**WHAT IS BEING ASKED:** Below are some records; output exactly the lines from the line with "theorem State.withKeyIndex_cases (s" to the line with "lower one is. -/", both ends kept, and nothing more.

(Items listed in a dataset)
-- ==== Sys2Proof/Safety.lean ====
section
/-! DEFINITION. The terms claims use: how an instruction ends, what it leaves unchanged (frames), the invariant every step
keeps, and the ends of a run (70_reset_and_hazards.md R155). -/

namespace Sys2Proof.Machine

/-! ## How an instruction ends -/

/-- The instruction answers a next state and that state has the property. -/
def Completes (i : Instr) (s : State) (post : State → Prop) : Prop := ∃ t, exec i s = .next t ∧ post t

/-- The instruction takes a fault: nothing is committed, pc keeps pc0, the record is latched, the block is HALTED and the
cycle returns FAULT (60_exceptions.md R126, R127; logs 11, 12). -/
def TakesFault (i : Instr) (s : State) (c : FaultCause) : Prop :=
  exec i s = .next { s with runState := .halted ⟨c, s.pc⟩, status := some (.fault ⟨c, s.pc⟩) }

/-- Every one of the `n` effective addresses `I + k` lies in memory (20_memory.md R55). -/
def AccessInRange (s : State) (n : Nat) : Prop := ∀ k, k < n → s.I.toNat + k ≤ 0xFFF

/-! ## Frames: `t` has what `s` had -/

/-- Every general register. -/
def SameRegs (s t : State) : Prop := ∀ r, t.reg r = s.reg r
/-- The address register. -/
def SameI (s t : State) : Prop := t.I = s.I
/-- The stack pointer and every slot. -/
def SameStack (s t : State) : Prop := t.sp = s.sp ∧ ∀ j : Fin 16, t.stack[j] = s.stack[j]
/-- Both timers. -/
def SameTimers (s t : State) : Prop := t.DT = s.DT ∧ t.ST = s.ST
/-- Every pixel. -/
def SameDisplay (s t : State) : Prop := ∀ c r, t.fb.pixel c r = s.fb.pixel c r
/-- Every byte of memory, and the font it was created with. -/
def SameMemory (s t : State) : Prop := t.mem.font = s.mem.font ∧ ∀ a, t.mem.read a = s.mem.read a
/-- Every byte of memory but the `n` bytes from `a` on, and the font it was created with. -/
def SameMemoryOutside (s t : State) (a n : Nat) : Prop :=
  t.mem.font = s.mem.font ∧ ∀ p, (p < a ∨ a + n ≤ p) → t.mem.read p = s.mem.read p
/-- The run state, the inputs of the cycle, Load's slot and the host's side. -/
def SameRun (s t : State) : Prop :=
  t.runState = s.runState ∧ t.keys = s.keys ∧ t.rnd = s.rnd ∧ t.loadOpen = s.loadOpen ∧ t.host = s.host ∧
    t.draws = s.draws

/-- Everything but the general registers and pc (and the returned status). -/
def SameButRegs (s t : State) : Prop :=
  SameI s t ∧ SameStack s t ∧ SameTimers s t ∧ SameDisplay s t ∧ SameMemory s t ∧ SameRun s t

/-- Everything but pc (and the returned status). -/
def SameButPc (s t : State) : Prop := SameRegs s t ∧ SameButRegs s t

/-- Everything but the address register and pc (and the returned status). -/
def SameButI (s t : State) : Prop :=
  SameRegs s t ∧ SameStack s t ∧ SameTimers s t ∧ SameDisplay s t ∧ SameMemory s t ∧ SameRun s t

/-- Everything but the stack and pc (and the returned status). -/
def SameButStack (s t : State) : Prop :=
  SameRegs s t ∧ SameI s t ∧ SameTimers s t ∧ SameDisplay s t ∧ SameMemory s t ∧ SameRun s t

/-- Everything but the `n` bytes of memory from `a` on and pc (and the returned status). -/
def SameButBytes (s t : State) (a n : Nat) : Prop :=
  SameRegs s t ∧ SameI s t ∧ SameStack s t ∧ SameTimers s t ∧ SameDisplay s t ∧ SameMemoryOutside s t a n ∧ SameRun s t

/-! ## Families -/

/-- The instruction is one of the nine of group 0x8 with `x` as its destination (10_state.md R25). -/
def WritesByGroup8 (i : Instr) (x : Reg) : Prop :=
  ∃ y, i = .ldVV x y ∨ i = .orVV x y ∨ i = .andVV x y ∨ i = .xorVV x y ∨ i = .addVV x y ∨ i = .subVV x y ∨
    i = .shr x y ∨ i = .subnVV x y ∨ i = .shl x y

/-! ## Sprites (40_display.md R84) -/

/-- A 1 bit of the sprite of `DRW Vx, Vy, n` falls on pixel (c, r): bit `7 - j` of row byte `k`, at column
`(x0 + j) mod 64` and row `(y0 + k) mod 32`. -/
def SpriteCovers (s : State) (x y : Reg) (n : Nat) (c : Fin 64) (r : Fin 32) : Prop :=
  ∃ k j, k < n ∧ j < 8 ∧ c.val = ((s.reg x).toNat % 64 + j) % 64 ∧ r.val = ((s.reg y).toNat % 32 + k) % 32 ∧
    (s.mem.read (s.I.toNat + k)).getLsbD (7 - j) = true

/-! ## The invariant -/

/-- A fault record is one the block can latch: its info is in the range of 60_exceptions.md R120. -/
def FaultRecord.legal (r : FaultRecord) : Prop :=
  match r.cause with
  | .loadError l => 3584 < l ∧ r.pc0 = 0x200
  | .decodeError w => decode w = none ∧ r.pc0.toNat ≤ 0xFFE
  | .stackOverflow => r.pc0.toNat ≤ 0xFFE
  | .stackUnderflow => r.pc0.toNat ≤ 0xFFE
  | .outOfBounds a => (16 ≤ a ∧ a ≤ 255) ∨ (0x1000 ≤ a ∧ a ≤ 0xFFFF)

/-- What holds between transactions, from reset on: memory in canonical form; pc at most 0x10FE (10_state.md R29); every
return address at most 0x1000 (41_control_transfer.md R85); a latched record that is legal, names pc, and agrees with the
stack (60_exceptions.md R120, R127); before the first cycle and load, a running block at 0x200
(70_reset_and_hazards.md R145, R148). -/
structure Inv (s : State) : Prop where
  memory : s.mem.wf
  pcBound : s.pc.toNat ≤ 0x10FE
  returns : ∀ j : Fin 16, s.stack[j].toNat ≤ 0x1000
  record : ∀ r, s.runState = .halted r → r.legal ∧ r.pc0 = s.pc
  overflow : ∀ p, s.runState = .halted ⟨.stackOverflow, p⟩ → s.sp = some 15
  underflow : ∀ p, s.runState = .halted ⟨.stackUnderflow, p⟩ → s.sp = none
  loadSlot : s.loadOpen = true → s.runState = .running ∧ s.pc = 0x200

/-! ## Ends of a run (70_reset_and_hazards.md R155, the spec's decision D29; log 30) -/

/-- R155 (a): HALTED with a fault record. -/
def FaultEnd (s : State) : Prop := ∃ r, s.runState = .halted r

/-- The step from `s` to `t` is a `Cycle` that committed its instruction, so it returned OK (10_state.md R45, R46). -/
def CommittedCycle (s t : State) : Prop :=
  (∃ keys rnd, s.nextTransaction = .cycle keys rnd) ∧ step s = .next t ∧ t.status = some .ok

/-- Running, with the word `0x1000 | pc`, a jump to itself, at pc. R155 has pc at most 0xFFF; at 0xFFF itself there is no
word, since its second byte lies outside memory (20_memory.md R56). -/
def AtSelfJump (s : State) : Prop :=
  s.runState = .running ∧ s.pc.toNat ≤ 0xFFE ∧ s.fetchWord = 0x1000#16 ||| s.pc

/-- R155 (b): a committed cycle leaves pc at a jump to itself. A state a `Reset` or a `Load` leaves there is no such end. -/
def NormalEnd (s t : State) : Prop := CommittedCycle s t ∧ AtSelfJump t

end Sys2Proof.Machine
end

...

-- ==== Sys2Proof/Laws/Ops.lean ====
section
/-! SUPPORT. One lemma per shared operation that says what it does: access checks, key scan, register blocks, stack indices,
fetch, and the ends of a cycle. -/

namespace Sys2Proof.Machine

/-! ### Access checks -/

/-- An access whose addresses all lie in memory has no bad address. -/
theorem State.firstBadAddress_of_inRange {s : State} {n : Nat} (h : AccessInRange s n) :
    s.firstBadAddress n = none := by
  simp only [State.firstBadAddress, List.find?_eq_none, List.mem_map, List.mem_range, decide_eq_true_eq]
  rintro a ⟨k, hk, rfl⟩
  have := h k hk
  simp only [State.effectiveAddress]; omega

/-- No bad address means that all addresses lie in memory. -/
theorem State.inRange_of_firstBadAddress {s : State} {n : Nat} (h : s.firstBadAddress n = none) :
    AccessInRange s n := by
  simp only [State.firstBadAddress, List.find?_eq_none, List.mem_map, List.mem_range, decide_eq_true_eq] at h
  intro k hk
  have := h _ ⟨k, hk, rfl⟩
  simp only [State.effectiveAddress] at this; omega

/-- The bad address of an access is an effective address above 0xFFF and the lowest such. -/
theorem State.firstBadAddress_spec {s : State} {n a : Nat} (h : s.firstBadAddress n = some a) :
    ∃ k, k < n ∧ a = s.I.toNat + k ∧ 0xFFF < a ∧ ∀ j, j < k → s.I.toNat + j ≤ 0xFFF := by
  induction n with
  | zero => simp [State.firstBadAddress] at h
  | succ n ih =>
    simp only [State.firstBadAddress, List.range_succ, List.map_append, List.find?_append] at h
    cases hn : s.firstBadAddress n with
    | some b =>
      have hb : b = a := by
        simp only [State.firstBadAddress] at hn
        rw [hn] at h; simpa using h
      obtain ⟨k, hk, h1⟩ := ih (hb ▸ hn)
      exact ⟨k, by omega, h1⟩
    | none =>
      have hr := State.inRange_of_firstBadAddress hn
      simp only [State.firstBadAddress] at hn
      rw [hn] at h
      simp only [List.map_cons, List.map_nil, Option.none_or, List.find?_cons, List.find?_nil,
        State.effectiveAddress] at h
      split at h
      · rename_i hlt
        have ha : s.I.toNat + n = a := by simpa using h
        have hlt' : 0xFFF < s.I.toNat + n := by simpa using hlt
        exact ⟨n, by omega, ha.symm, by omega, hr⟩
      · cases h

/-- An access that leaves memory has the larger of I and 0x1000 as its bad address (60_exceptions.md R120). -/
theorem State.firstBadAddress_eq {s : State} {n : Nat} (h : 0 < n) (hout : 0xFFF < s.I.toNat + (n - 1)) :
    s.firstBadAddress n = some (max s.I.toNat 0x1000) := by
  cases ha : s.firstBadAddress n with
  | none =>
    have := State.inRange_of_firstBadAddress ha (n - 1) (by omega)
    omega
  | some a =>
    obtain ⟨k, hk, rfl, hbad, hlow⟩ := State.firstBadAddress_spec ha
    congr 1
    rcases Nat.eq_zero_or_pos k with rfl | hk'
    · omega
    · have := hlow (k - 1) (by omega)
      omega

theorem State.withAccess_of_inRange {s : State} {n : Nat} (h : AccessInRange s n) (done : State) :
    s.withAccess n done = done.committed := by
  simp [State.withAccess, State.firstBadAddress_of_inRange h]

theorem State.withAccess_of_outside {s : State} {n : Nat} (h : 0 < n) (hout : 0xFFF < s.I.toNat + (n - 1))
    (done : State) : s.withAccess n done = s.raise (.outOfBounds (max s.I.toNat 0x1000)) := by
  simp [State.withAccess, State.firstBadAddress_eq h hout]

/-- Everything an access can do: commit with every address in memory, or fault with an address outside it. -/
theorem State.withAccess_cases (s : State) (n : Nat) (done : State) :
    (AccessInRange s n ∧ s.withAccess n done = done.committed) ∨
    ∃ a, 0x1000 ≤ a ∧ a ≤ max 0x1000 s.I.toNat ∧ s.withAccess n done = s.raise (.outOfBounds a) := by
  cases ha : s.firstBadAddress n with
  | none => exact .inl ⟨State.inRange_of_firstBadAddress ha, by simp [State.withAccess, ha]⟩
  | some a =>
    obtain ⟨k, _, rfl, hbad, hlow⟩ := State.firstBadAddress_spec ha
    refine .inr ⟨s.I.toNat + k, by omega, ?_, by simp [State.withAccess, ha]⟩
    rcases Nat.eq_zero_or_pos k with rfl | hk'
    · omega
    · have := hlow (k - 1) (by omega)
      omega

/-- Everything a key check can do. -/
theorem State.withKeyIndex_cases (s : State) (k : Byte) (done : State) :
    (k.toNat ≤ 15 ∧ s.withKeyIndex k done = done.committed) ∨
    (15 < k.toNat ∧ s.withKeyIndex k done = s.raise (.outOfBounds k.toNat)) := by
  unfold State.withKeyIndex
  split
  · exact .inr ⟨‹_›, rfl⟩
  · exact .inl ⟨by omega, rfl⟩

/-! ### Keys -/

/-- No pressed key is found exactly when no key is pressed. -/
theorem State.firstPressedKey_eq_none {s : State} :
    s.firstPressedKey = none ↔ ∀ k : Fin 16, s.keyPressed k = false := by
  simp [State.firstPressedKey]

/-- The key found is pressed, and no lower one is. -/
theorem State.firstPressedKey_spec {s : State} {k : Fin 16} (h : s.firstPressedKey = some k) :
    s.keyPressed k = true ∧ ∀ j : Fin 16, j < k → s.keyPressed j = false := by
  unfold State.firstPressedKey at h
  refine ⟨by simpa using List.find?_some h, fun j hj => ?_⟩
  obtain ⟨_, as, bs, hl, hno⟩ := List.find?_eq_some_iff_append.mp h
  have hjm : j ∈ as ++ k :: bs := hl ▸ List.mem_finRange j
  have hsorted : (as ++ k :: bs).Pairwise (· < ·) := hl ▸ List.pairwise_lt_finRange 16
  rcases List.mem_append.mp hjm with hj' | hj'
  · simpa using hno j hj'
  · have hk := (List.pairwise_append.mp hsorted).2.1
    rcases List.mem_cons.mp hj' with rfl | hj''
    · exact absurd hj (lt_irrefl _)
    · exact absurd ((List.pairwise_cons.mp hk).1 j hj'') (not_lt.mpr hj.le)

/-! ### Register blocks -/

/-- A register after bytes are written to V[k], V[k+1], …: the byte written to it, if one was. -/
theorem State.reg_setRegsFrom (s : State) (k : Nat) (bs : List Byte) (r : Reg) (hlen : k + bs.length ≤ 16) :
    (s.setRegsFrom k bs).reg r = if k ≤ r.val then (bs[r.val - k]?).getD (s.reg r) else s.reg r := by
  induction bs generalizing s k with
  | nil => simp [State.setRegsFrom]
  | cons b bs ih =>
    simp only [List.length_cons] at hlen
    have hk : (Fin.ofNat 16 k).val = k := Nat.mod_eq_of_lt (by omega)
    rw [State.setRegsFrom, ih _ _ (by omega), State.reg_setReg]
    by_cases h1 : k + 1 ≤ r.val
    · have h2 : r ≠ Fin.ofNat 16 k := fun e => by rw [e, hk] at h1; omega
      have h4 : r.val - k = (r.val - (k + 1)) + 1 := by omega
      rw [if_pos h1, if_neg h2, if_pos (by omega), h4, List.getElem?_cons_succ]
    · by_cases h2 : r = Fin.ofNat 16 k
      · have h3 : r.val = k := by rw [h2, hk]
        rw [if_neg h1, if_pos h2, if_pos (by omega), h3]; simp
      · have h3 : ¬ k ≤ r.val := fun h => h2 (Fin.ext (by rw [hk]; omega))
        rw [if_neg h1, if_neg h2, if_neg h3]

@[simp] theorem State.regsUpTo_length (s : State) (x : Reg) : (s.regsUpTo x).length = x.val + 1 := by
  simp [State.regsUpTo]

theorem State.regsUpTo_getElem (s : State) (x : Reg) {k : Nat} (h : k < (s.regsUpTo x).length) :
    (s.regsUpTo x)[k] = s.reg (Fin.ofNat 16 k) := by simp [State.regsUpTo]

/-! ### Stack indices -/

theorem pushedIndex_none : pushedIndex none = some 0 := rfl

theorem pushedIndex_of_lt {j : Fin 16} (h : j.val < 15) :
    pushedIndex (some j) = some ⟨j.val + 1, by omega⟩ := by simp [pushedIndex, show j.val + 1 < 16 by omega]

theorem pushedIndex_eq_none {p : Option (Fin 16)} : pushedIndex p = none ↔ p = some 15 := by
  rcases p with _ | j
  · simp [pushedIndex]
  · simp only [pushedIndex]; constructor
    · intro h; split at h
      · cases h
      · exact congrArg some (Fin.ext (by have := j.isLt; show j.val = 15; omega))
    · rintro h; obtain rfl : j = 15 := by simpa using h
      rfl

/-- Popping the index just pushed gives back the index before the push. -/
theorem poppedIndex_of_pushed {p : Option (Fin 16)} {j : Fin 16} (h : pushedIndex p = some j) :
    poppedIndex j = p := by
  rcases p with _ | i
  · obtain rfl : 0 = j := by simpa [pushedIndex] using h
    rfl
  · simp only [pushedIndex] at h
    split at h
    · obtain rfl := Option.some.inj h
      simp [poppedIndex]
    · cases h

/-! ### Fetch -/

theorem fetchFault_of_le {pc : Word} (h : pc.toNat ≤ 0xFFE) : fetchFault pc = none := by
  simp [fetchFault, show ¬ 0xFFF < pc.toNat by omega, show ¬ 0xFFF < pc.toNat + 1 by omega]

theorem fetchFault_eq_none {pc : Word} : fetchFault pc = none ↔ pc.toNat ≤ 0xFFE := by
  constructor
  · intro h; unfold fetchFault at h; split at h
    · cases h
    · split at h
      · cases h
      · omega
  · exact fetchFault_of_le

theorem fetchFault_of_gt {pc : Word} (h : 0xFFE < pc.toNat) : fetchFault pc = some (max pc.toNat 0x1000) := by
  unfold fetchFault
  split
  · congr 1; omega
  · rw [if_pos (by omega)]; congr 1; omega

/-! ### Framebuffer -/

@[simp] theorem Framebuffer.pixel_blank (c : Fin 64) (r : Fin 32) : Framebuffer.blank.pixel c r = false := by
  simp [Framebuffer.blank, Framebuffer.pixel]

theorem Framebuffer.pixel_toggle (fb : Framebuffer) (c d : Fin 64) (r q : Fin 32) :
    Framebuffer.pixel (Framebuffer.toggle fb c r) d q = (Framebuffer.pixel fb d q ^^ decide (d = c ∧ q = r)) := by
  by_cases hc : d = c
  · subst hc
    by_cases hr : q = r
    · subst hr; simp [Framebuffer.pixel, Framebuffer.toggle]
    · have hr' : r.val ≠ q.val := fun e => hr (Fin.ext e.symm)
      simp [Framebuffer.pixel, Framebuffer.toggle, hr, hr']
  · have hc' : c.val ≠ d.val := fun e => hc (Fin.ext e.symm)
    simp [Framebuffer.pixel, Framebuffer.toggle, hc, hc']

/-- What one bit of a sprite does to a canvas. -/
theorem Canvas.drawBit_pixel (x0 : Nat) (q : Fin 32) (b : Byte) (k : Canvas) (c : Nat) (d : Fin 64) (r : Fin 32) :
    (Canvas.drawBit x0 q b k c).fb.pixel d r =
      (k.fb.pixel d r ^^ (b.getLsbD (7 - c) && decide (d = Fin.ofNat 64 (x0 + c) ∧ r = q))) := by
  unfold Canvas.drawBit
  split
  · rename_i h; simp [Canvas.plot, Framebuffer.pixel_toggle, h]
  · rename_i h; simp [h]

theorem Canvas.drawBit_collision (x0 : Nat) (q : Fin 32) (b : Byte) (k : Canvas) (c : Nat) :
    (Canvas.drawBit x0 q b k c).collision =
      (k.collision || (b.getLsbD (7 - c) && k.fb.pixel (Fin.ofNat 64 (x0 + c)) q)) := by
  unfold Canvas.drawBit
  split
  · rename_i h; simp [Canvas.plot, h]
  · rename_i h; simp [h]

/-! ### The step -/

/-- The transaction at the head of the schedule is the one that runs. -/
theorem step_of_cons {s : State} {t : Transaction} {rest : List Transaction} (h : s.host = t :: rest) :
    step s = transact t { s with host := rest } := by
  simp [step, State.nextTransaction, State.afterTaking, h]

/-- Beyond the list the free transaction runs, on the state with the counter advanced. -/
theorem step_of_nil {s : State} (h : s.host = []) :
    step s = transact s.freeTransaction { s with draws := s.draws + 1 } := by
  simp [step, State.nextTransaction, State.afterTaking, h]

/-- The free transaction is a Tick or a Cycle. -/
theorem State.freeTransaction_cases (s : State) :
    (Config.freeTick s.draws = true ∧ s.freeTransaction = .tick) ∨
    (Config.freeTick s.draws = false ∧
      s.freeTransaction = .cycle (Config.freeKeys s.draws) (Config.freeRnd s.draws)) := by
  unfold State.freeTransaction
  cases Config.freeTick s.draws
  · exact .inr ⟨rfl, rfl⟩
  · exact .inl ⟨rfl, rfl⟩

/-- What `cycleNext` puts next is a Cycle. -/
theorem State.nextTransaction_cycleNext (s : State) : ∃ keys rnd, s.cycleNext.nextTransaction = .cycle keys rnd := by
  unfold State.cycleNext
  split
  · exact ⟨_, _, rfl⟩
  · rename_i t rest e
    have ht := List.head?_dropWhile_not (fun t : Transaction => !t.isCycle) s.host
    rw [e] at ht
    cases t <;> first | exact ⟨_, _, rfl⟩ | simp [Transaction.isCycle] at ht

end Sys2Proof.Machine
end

**FINISHED TASK:**
theorem State.withKeyIndex_cases (s : State) (k : Byte) (done : State) :
    (k.toNat ≤ 15 ∧ s.withKeyIndex k done = done.committed) ∨
    (15 < k.toNat ∧ s.withKeyIndex k done = s.raise (.outOfBounds k.toNat)) := by
  unfold State.withKeyIndex
  split
  · exact .inr ⟨‹_›, rfl⟩
  · exact .inl ⟨by omega, rfl⟩

/-! ### Keys -/

/-- No pressed key is found exactly when no key is pressed. -/
theorem State.firstPressedKey_eq_none {s : State} :
    s.firstPressedKey = none ↔ ∀ k : Fin 16, s.keyPressed k = false := by
  simp [State.firstPressedKey]

/-- The key found is pressed, and no lower one is. -/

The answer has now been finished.